Problem requirements: Once you reach the line that holds "-- ==== Sys2Proof/Safety.lean" in the listing below, output it and every line after it through the line that holds "never hold together", word for word.

Provided information:
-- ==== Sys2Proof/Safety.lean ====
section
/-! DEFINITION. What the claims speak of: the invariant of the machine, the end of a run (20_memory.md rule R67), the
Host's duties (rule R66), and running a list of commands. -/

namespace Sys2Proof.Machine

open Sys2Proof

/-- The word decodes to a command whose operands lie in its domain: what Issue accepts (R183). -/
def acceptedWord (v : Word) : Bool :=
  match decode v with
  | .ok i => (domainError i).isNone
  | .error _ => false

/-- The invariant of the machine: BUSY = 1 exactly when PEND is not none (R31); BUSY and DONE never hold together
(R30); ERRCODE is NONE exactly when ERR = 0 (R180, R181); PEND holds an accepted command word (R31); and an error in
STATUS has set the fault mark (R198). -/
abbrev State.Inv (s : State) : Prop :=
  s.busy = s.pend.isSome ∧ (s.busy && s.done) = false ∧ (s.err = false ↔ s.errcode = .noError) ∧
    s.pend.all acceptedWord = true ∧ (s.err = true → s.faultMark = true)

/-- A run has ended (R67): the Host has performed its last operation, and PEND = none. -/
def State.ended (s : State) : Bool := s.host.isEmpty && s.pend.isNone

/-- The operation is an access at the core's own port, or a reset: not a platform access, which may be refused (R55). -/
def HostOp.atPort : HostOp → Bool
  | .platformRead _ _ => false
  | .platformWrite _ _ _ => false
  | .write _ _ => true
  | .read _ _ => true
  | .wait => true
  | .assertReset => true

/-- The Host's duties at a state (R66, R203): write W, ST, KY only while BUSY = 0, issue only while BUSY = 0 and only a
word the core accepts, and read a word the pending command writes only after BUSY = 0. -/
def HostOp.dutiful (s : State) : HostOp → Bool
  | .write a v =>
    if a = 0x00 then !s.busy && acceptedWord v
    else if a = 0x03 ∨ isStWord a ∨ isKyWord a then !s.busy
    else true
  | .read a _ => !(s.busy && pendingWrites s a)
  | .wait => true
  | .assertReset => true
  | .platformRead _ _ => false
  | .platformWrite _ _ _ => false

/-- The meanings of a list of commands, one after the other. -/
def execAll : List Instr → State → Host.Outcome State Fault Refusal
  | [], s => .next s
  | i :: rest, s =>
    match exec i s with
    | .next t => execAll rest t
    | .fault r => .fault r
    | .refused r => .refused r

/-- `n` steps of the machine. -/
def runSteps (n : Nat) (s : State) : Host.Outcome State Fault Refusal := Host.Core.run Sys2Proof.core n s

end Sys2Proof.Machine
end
==
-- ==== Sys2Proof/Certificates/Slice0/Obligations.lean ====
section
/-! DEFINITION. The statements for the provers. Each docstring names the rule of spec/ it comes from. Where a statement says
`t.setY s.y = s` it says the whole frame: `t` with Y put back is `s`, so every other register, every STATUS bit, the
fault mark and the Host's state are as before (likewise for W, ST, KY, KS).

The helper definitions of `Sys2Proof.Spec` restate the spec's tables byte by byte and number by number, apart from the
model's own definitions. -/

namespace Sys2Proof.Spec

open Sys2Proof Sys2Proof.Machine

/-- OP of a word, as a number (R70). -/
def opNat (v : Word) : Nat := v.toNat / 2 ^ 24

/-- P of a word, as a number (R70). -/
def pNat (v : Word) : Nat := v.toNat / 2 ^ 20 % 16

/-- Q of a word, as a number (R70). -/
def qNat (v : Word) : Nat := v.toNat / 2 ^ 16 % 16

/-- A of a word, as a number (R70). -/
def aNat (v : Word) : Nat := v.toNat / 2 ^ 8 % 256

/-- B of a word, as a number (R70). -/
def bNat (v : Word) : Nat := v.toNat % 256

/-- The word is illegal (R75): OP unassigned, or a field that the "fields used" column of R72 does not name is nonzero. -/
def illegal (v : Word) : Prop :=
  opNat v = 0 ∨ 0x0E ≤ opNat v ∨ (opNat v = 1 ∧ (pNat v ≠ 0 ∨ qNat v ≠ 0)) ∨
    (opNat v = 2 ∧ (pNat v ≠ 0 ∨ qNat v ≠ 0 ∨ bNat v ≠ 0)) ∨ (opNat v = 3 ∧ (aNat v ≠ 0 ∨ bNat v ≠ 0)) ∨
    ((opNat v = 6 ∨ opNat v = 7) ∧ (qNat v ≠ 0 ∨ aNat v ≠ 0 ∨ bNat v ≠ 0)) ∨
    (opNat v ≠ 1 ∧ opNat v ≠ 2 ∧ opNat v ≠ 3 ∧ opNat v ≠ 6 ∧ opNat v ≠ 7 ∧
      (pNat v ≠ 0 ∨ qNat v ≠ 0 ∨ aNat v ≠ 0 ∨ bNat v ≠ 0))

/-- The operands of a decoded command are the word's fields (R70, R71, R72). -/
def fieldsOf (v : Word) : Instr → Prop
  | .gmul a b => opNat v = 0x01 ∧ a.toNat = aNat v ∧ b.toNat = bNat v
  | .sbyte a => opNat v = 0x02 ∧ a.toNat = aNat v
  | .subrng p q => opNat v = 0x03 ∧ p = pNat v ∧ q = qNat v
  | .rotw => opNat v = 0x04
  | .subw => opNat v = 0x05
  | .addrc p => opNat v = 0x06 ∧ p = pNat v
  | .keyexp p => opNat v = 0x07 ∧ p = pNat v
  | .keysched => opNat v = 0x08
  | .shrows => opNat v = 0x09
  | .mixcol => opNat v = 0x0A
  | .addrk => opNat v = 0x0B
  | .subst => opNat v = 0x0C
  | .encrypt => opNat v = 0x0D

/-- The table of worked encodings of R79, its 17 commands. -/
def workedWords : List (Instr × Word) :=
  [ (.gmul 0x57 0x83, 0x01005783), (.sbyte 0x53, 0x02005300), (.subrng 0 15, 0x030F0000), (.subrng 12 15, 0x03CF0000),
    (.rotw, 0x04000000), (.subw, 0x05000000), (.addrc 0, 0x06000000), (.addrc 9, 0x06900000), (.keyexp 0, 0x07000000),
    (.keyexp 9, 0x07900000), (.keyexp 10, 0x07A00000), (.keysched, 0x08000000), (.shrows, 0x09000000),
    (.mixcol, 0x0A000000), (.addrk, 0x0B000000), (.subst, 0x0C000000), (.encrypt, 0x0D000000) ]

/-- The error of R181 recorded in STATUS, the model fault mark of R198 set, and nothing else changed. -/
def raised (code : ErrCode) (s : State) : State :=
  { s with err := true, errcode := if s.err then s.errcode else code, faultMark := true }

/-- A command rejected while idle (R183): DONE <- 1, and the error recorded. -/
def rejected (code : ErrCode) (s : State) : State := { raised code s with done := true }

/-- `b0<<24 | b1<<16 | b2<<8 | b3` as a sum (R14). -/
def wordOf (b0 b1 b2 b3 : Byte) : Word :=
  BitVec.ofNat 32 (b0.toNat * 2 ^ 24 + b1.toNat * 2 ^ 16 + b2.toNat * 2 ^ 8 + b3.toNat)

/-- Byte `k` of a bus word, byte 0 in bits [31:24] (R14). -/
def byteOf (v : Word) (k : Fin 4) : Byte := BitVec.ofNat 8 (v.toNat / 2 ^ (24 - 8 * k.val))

The completed task:
-- ==== Sys2Proof/Safety.lean ====
section
/-! DEFINITION. What the claims speak of: the invariant of the machine, the end of a run (20_memory.md rule R67), the
Host's duties (rule R66), and running a list of commands. -/

namespace Sys2Proof.Machine

open Sys2Proof

/-- The word decodes to a command whose operands lie in its domain: what Issue accepts (R183). -/
def acceptedWord (v : Word) : Bool :=
  match decode v with
  | .ok i => (domainError i).isNone
  | .error _ => false

/-- The invariant of the machine: BUSY = 1 exactly when PEND is not none (R31); BUSY and DONE never hold together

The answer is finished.